▶ [Work order] What appears from the first line of the records below through the line containing "s.clk := rfl" must be reproduced verbatim.

▶ [Material for the task]
━━━━

/-! ## onUpd -/

@[simp] theorem State.onUpd_pending (f : Upd → Upd) (s : State) : (s.onUpd f).pending = s.pending := rfl
@[simp] theorem State.onUpd_out (f : Upd → Upd) (s : State) : (s.onUpd f).out = s.out := rfl
@[simp] theorem State.onUpd_free (f : Upd → Upd) (s : State) : (s.onUpd f).free = s.free := rfl
@[simp] theorem State.onUpd_order (f : Upd → Upd) (s : State) : (s.onUpd f).order = s.order := rfl
@[simp] theorem State.onUpd_pins (f : Upd → Upd) (s : State) : (s.onUpd f).pins = s.pins := rfl
@[simp] theorem State.onUpd_bay (f : Upd → Upd) (s : State) : (s.onUpd f).bay = s.bay := rfl
@[simp] theorem State.onUpd_fe (f : Upd → Upd) (s : State) : (s.onUpd f).fe = s.fe := rfl
@[simp] theorem State.onUpd_res (f : Upd → Upd) (s : State) : (s.onUpd f).res = s.res := rfl
@[simp] theorem State.onUpd_th (f : Upd → Upd) (s : State) : (s.onUpd f).th = s.th := rfl
@[simp] theorem State.onUpd_clk (f : Upd → Upd) (s : State) : (s.onUpd f).clk = s.clk := rfl
@[simp] theorem State.onUpd_md (f : Upd → Upd) (s : State) : (s.onUpd f).md = s.md := rfl
@[simp] theorem State.onUpd_lb (f : Upd → Upd) (s : State) : (s.onUpd f).lb = s.lb := rfl
@[simp] theorem State.onUpd_se (f : Upd → Upd) (s : State) : (s.onUpd f).se = s.se := rfl
@[simp] theorem State.onUpd_tal (f : Upd → Upd) (s : State) : (s.onUpd f).tal = s.tal := rfl
@[simp] theorem State.onUpd_pwr (f : Upd → Upd) (s : State) : (s.onUpd f).pwr = s.pwr := rfl
@[simp] theorem State.onUpd_net (f : Upd → Upd) (s : State) : (s.onUpd f).net = s.net := rfl
@[simp] theorem State.onUpd_qos (f : Upd → Upd) (s : State) : (s.onUpd f).qos = s.qos := rfl
@[simp] theorem State.onUpd_xpt (f : Upd → Upd) (s : State) : (s.onUpd f).xpt = s.xpt := rfl
@[simp] theorem State.onUpd_nvm (f : Upd → Upd) (s : State) : (s.onUpd f).nvm = s.nvm := rfl
@[simp] theorem State.onUpd_vol (f : Upd → Upd) (s : State) : (s.onUpd f).vol = s.vol := rfl
@[simp] theorem State.onUpd_wbf (f : Upd → Upd) (s : State) : (s.onUpd f).wbf = s.wbf := rfl
@[simp] theorem State.onUpd_drv (f : Upd → Upd) (s : State) : (s.onUpd f).drv = s.drv := rfl
@[simp] theorem State.onUpd_key (f : Upd → Upd) (s : State) : (s.onUpd f).key = s.key := rfl
@[simp] theorem State.onUpd_links (f : Upd → Upd) (s : State) : (s.onUpd f).links = s.links := rfl
@[simp] theorem State.onUpd_pair (f : Upd → Upd) (s : State) : (s.onUpd f).pair = s.pair := rfl
@[simp] theorem State.onUpd_stk (f : Upd → Upd) (s : State) : (s.onUpd f).stk = s.stk := rfl
@[simp] theorem State.onUpd_mem (f : Upd → Upd) (s : State) : (s.onUpd f).mem = s.mem := rfl
@[simp] theorem State.onUpd_upd (f : Upd → Upd) (s : State) : (s.onUpd f).upd = f s.upd := rfl
@[simp] theorem State.onUpd_woken (f : Upd → Upd) (s : State) : (s.onUpd f).woken = s.woken := rfl
@[simp] theorem State.onUpd_kwait (f : Upd → Upd) (s : State) : (s.onUpd f).kwait = s.kwait := rfl

end Sys2Proof.Machine
end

━━━━

▶ [Answer below]
/-! ## onUpd -/

@[simp] theorem State.onUpd_pending (f : Upd → Upd) (s : State) : (s.onUpd f).pending = s.pending := rfl
@[simp] theorem State.onUpd_out (f : Upd → Upd) (s : State) : (s.onUpd f).out = s.out := rfl
@[simp] theorem State.onUpd_free (f : Upd → Upd) (s : State) : (s.onUpd f).free = s.free := rfl
@[simp] theorem State.onUpd_order (f : Upd → Upd) (s : State) : (s.onUpd f).order = s.order := rfl
@[simp] theorem State.onUpd_pins (f : Upd → Upd) (s : State) : (s.onUpd f).pins = s.pins := rfl
@[simp] theorem State.onUpd_bay (f : Upd → Upd) (s : State) : (s.onUpd f).bay = s.bay := rfl
@[simp] theorem State.onUpd_fe (f : Upd → Upd) (s : State) : (s.onUpd f).fe = s.fe := rfl
@[simp] theorem State.onUpd_res (f : Upd → Upd) (s : State) : (s.onUpd f).res = s.res := rfl
@[simp] theorem State.onUpd_th (f : Upd → Upd) (s : State) : (s.onUpd f).th = s.th := rfl
@[simp] theorem State.onUpd_clk (f : Upd → Upd) (s : State) : (s.onUpd f).clk = s.clk := rfl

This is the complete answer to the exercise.